Subcutaneous panniculitis-like T-cell lymphoma (SPTCL) is a rare cutaneous T-cell lymphoma that mimics panniculitis clinically and displays a lobular panniculitis with neoplastic T-cell infiltration microscopically. It represents less than 1% of all cutaneous lymphoma cases.

SPTCL is considered a prognostically favorable cutaneous T-cell lymphoma with an indolent course. Average age of onset is at 36 years, but it can present in both adults and children. There is a slight female predilection. Survival rate is excellent (5-year survival rate above 90%). It is generally confined to the subcutaneous tissue.

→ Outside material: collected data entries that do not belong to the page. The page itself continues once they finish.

-- ==== Sys2Proof/Machine/Write.lean ====
section
/-!
DEFINITION. What a register write does: the fields take the written bits by their access codes, values
that the register sections normalise are normalised, and a field that acts does what its rule states,
by the same operation as the field's own row of the command table (00 R4, R6, R7, R9; the register
sections of chapters 02 to 15).
-/

namespace Sys2Proof.Machine

/-! ## Access codes (R4) -/

/-- Whether RWL fields are read-only: life-cycle FIELD and later (R4, 15 R441). -/
def State.rwlLocked (s : State) : Bool := decide (3 ≤ s.g F.SYS_LC_STATE)

/-- The word a register holds after a write, by its fields' access codes; a W1S or WO field acts by a rule
of its own. -/
def writeFields (locked : Bool) (old w : Word) (fs : List FieldSpec) : Word :=
  fs.foldl (fun (a : Word) f =>
    match f.acc with
    | .rw => Word.insert a f.lo f.w (Word.field w f.lo f.w)
    | .rwl => if locked then a else Word.insert a f.lo f.w (Word.field w f.lo f.w)
    | .w1c => Word.insert a f.lo f.w (Word.field (old &&& ~~~w) f.lo f.w)
    | _ => a) old

/-- A write that acts by the access codes alone (R4); none where no register stands (R9). -/
def State.plain (s : State) (off : Nat) (w : Word) : State :=
  match kindAt off with
  | some k => s.setReg off (writeFields s.rwlLocked (s.reg off) w k.fields)
  | none => s

/-- A field of a written word. -/
def Field.of (f : Field) (w : Word) : Nat := Word.field w f.lo f.w

/-- Whether a one-bit field is written as 1. -/
def Field.set (f : Field) (w : Word) : Bool := Word.field w f.lo f.w == 1

/-- The written word with a field replaced. -/
def Field.into (f : Field) (v : Nat) (w : Word) : Word := Word.insert w f.lo f.w v

/-- A field kept within bounds: a value outside stores the nearer limit. -/
def Field.limit (f : Field) (lo hi : Nat) (w : Word) : Word := f.into (max lo (min hi (f.of w))) w

/-- A field whose values `bad` are replaced by `v`. -/
def Field.fix (f : Field) (bad : Nat → Bool) (v : Nat) (w : Word) : Word := if bad (f.of w) then f.into v w else w

/-- A field in which 0 stores 1. -/
def Field.atLeast1 (f : Field) (w : Word) : Word := f.fix (· == 0) 1 w

/-- A change for each set bit of a mask, lowest first. -/
def State.eachBit {n : Nat} [NeZero n] (s : State) (w : Word) (f : State → Fin n → State) : State :=
  (List.range n).foldl (fun (s : State) i => if w.getLsbD i then f s (Fin.ofNat n i) else s) s

/-! ## Fire grid (02) -/

/-- A write of GRID_CTL: AUTOTUNE and FORCE take their bits, GARM starts a check, RUN starts or stops
(R36, R38, R74). -/
def State.writeGridCtl (s : State) (w : Word) : State :=
  let s := s.putb F.GRID_CTL_AUTOTUNE (F.GRID_CTL_AUTOTUNE.set w)
  let s := if F.GRID_CTL_FORCE.set w then s.put F.GRID_CTL_FORCE 1 else s
  let s := if F.GRID_CTL_GARM.set w then s.startGridCheck true else s
  if F.GRID_CTL_RUN.set w then s.runStart else s.runStop

/-- The shadow register of the global set at an offset. -/
def gridShadowAt (off : Nat) : Option GridShadow :=
  [GridShadow.freqLo, .freqHi, .strobe, .warm, .pitch, .errTol].find? fun r => gridShadowOff r == off

/-- Writes to the fire grid. -/
def State.writeGrid (s : State) (off : Nat) (w : Word) : State :=
  if off = A.GRID_CTL then s.writeGridCtl w
  else if off = A.GRID_KILL then
    let s := if F.GRID_KILL_PIN_LATCH.set w then s.killLatchClear .pin else s
    s.gridSwkill (F.GRID_KILL_SWKILL.set w)
  else match gridShadowAt off with
    | some r => s.gridShadowWrite r w
    | none => s.plain off w

/-! ## Bars (02, 03, 04) -/

/-- Whether FPE_CTL.EN of a bar may become 1: its port is trained and the device is not RETIRED (13 R388;
15 R441). -/
def State.mayEnable (s : State) (n : Fin 32) : Bool :=
  s.trained n && decide (s.g F.SYS_LC_STATE ≠ 4)

/-- A write of FPE_CTL.EN (13 R388; 14 R405; 08 R245). -/
def State.enableBar (s : State) (n : Fin 32) (on : Bool) : State :=
  if on && !s.bit (F.FPE_CTL_EN n) then
    if s.mayEnable n then s.unlessHeld (s.holdsPort n) fun s => (s.put (F.FPE_CTL_EN n) 1).tripEval n else s
  else if on then s
  else (s.put (F.FPE_CTL_EN n) 0).tripEval n
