/-- How a page ends and what its record holds (R63, R65, R66, R69, R71, 03 R89, 04 R134). Writing a record puts the
page's flags, tag and counts into its registers, each saturated, and sets PAGE_END, and PREC_OVF when PAGE_END was still
set. At a tick a page whose last index is done leaves the bar, in leader mode once every lost segment frame has been
reprinted, and its record waits for the tick's status frame, at the latest until 2 us after the tick's SY edge; one that
is killed or abandoned ends with its record at once, its unfired indices counted as killed, or its stream discarded. An
arming for a line that the page has not reached moves to the next page start with ARM_MISSED. Where the rules leave a
choice: log entry 89.

The pause of a Pirouette on the bars (04 R123 to R130). A stop request in leader mode asks for its stop tick, the
earliest of several; in follower mode and during a pause it asks for none. At the stop tick no bar selects anything;
each bar inside a page counts and records the stop with its first unprinted index and that index's due position; and at
this and every later tick of the pause each bar whose domain is on counts it as paused. The tick after the stop tick
keeps the stop position. At the re-entry tick a bar goes on from its first unprinted index, and up to the highest index
selected before only the segments that lost a frame of an index print it again, counted as reprinted. Where the rules
leave a choice: log entries 29, 31. -/
def Obligations.PageRecordsPauseAndResend : Prop :=
  ((∀ (s : State) (n : Fin 32) (d : PageDesc) (r : PageRec),
     let t := s.writeRecord n d r
     let sat := fun x => min x (2 ^ 32 - 1)
     t.g (F.FPE_PREC_PAGE_PAGE n) = d.page % 2 ^ 24 ∧ t.g (F.FPE_PREC_PAGE_KIND n) = d.kind % 2
       ∧ t.reg (A.FPE_PREC_FLAGS n) = BitVec.ofNat 32 r.flags ∧ t.reg (A.FPE_PREC_TAG n) = d.tag
       ∧ t.g (F.FPE_PREC_DROPPED_V n) = sat r.dropped ∧ t.g (F.FPE_PREC_HELD_V n) = sat r.held
       ∧ t.g (F.FPE_PREC_MAXERR_V n) = min r.maxErr 65535 ∧ t.g (F.FPE_PREC_LOST_V n) = sat r.lost
       ∧ t.g (F.NST_PREC_UNPL_V n) = sat r.unpl ∧ t.g (F.NST_PREC_THIN_V n) = sat r.thin
       ∧ t.g (F.RSP_PREC_SKIPPED_V n) = sat r.skipped ∧ t.g (F.RSP_PREC_STOPS_V n) = sat r.stops
       ∧ t.g (F.RSP_PREC_REPRINT_V n) = sat r.reprint
       ∧ t.bit (F.FPE_LCAUSE_PAGE_END n) = true
       ∧ t.bit (F.FPE_LCAUSE_PREC_OVF n) = (s.bit (F.FPE_LCAUSE_PREC_OVF n) || s.bit (F.FPE_LCAUSE_PAGE_END n))
       ∧ t.bar n = { s.bar n with ended := some (d.serial, r) } ∧ ∀ m, m ≠ n → t.bar m = s.bar m)
     ∧ (∀ (s : State) (n : Fin 32) (p : Page), (s.bar n).page = some p →
     let b := s.bar n
     let t := s.endCheck n
     let kill := b.killSeen = true ∨ s.portKilled n = true
     let done := ∃ e, p.endAt = some e ∧ e ≤ s.tick ∧ (s.leader = true → p.lost = [])
     let missed := ∃ l, b.armed = some (.lineNow l)
     let flags := fun (r : PageRec) => if b.rsp.errSerial = some p.desc.serial then r.mark .streamErr else r
     let ends := (t.bar n).page = none ∧ (t.bar n).endTick = s.tick ∧ (t.bar n).outT = s.now
       ∧ (missed → (t.bar n).armed = some .moved ∧ t.bit (F.FPE_STATUS_ARM_MISSED n) = true)
       ∧ (¬ missed → (t.bar n).armed = b.armed)
     (b.closing = none → ¬ kill → b.abandon = false →
       (¬ done → t = s)
         ∧ (done → ends ∧ (t.bar n).closing = some (p.desc, flags p.rcd)
             ∧ s.onlyBarAndRegs t n [A.FPE_STATUS n]))
       ∧ (kill → b.abandon = false → ends ∧ (t.bar n).closing = none ∧ t.bit (F.FPE_LCAUSE_PAGE_END n) = true
           ∧ t.reg (A.FPE_PREC_TAG n) = p.desc.tag
           ∧ t.reg (A.FPE_PREC_FLAGS n) = BitVec.ofNat 32 (flags (p.rcd.mark .killed)).flags
           ∧ t.g (F.FPE_KILLED_LINES_V n)
               = min (s.g (F.FPE_KILLED_LINES_V n) + (b.killCount + (p.desc.lines - 1 + s.maxRow n + 1 - p.seen)))
                   (2 ^ 32 - 1)
           ∧ t.reg (A.FPE_DROPPED n) = s.reg (A.FPE_DROPPED n))
       ∧ (¬ kill → b.abandon = true → ends ∧ (t.bar n).closing = none ∧ t.bit (F.FPE_LCAUSE_PAGE_END n) = true
           ∧ t.bit (F.FPE_LCAUSE_ABANDONED n) = true ∧ s.counted t (F.RSP_ABANDONED_V n)
           ∧ t.reg (A.FPE_PREC_FLAGS n) = BitVec.ofNat 32 (flags (p.rcd.mark .abandoned)).flags
           ∧ (t.bar n).rsp.discards = b.rsp.discards ++ [(p.desc.base, p.desc.base + p.desc.lines)]
           ∧ t.reg (A.FPE_DROPPED n) = s.reg (A.FPE_DROPPED n) ∧ t.reg (A.RSP_SKIPPED n) = s.reg (A.RSP_SKIPPED n)))
     ∧ ∀ (s : State) (n : Fin 32) (d : PageDesc) (r : PageRec), s.pending = [] → s.power.off = false →
       s.power.req = none → s.g F.PWR_STATUS_STATE < 2 → (s.bar n).closing = some (d, r) →
       s.grid.tickT + ns 80 + us 2 ≤ s.now → ∃ t, step s = .next t ∧ (t.bar n).closing = none
         ∧ t.bit (F.FPE_LCAUSE_PAGE_END n) = true ∧ t.reg (A.FPE_PREC_TAG n) = d.tag
         ∧ t.reg (A.FPE_PREC_FLAGS n) = BitVec.ofNat 32 r.flags)
  ∧ (∀ (s : State) (m : Nat),
      (s.leader = true → s.grid.paused = false →
        s.stopRequest m = { s with grid := { s.grid with stopAt := some (min m (s.grid.stopAt.getD m)) } })
      ∧ (s.leader = false ∨ s.grid.paused = true → s.stopRequest m = s))
      ∧ (∀ s : State, s.grid.paused = false →
      let t := s.selectionPhase
      let pauses := fun (u : State) =>
        t.grid.paused = true ∧ t.grid.stopTick = s.tick ∧ t.grid.stopAt = none
          ∧ (∀ n : Fin 32, (t.bar n).queue = (u.bar n).queue
              ∧ ((u.bar n).page = none → (t.bar n).page = none)
              ∧ ∀ p, (u.bar n).page = some p →
                  let k := (p.lost.map (·.1)).foldl min p.next
                  (t.bar n).page = some { p with rcd := { p.rcd.mark .pirouette with stops := p.rcd.stops + 1 } }
                    ∧ t.bit (F.FPE_LCAUSE_STOP n) = true ∧ u.counted t (F.RSP_STOPS_V n)
                    ∧ t.g (F.RSP_RESUME_IDX_V n) = k % 2 ^ 32
                    ∧ t.g48 (F.RSP_RESUME_DUE_LO_V n) (F.RSP_RESUME_DUE_HI_V n)
                        = signed 48 (unsigned 48 (p.s + k * s.pitch)))
          ∧ ∀ n : Fin 32, s.up (barDomain n) = true → u.counted t (F.RSP_PAUSED_V n)
      (∀ m, s.grid.stopAt = some m → m ≤ s.tick → pauses s ∧ ∀ n, (t.bar n).sel = (s.bar n).sel)
        ∧ (s.grid.stopAt = none →
            let c := allBars.foldl (fun s n => if s.up (barDomain n) then s.captureTest n else s) s
            let r := c.selectAll
            r.2 ≠ [] → t.grid.paused = true ∧ t.grid.stopTick = s.tick
              ∧ ∀ n ∈ r.2, t.bit (F.FPE_LCAUSE_UNDERRUN n) = true))
      ∧ (∀ s : State, s.grid.paused = true → s.up .pos = true →
      let t := s.selectionPhase
      t.bars = s.bars ∧ (∀ n : Fin 32, s.up (barDomain n) = true → s.counted t (F.RSP_PAUSED_V n))
        ∧ (∀ n : Fin 32, t.reg (A.FPE_HELD n) = s.reg (A.FPE_HELD n))
        ∧ t.grid.paused = true ∧ (s.tick = s.grid.stopTick + 1 → t.xpt.ps = s.ppNow.1))
      ∧ (∀ (s : State) (n : Fin 32) (p : Page), (s.bar n).page = some p →
      ((s.resumeBar n).bar n).page = some { p with
        next := (p.lost.map (·.1)).foldl min p.next
        resendEnd := p.seen, endAt := none, inflight := [], afterPause := true })
      ∧ ∀ (s : State) (n : Fin 32) (p : Page) (fuel : Nat), (s.bar n).page = some p → p.next < p.resendEnd →
        p.next < p.seen → p.next < p.desc.lines + s.maxRow n →
        let k := p.next
        let lag : Rat := (s.predict - ((p.s + k * s.pitch : Int) : Rat)) * 256 / s.pitch
        let again := ((p.lost.filter fun x => x.1 == k).map (·.2)).filter fun seg =>
          s.bit (F.FPE_CTL_EN n) && s.segOn n seg && !(s.bar n).unserved.contains seg
        (-128 ≤ lag ∧ lag ≤ 128) → s.indexReady n p.desc k = true →
          let t := (State.selectLoop n (fuel + 1) s).1
          (t.bar n).sel = some (⟨p.desc.serial, k, false⟩, again)
            ∧ t.g (F.RSP_REPRINTED_V n) = min (s.g (F.RSP_REPRINTED_V n) + again.length) (2 ^ 32 - 1)
            ∧ (p.afterPause = true → t.bit (F.FPE_LCAUSE_RESUMED n) = true)
            ∧ ∃ q, (t.bar n).page = some q ∧ q.next = k + 1 ∧ q.lost = p.lost.filter (fun x => x.1 != k)
                ∧ q.rcd.reprint = p.rcd.reprint + again.length
                ∧ (again ≠ [] → q.rcd.flags = p.rcd.flags ||| 2 ^ 19) ∧ (again = [] → q.rcd.flags = p.rcd.flags)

While extracutaneous involvement by lymphoma cells is typically absent, hemophagocytic syndrome (HPS) is a serious complication seen in 15%-37% of patients. HPS is characterized by uncontrolled activation and proliferation of normal lymphocytes and macrophages with multisystem involvement, and is associated with poor survival.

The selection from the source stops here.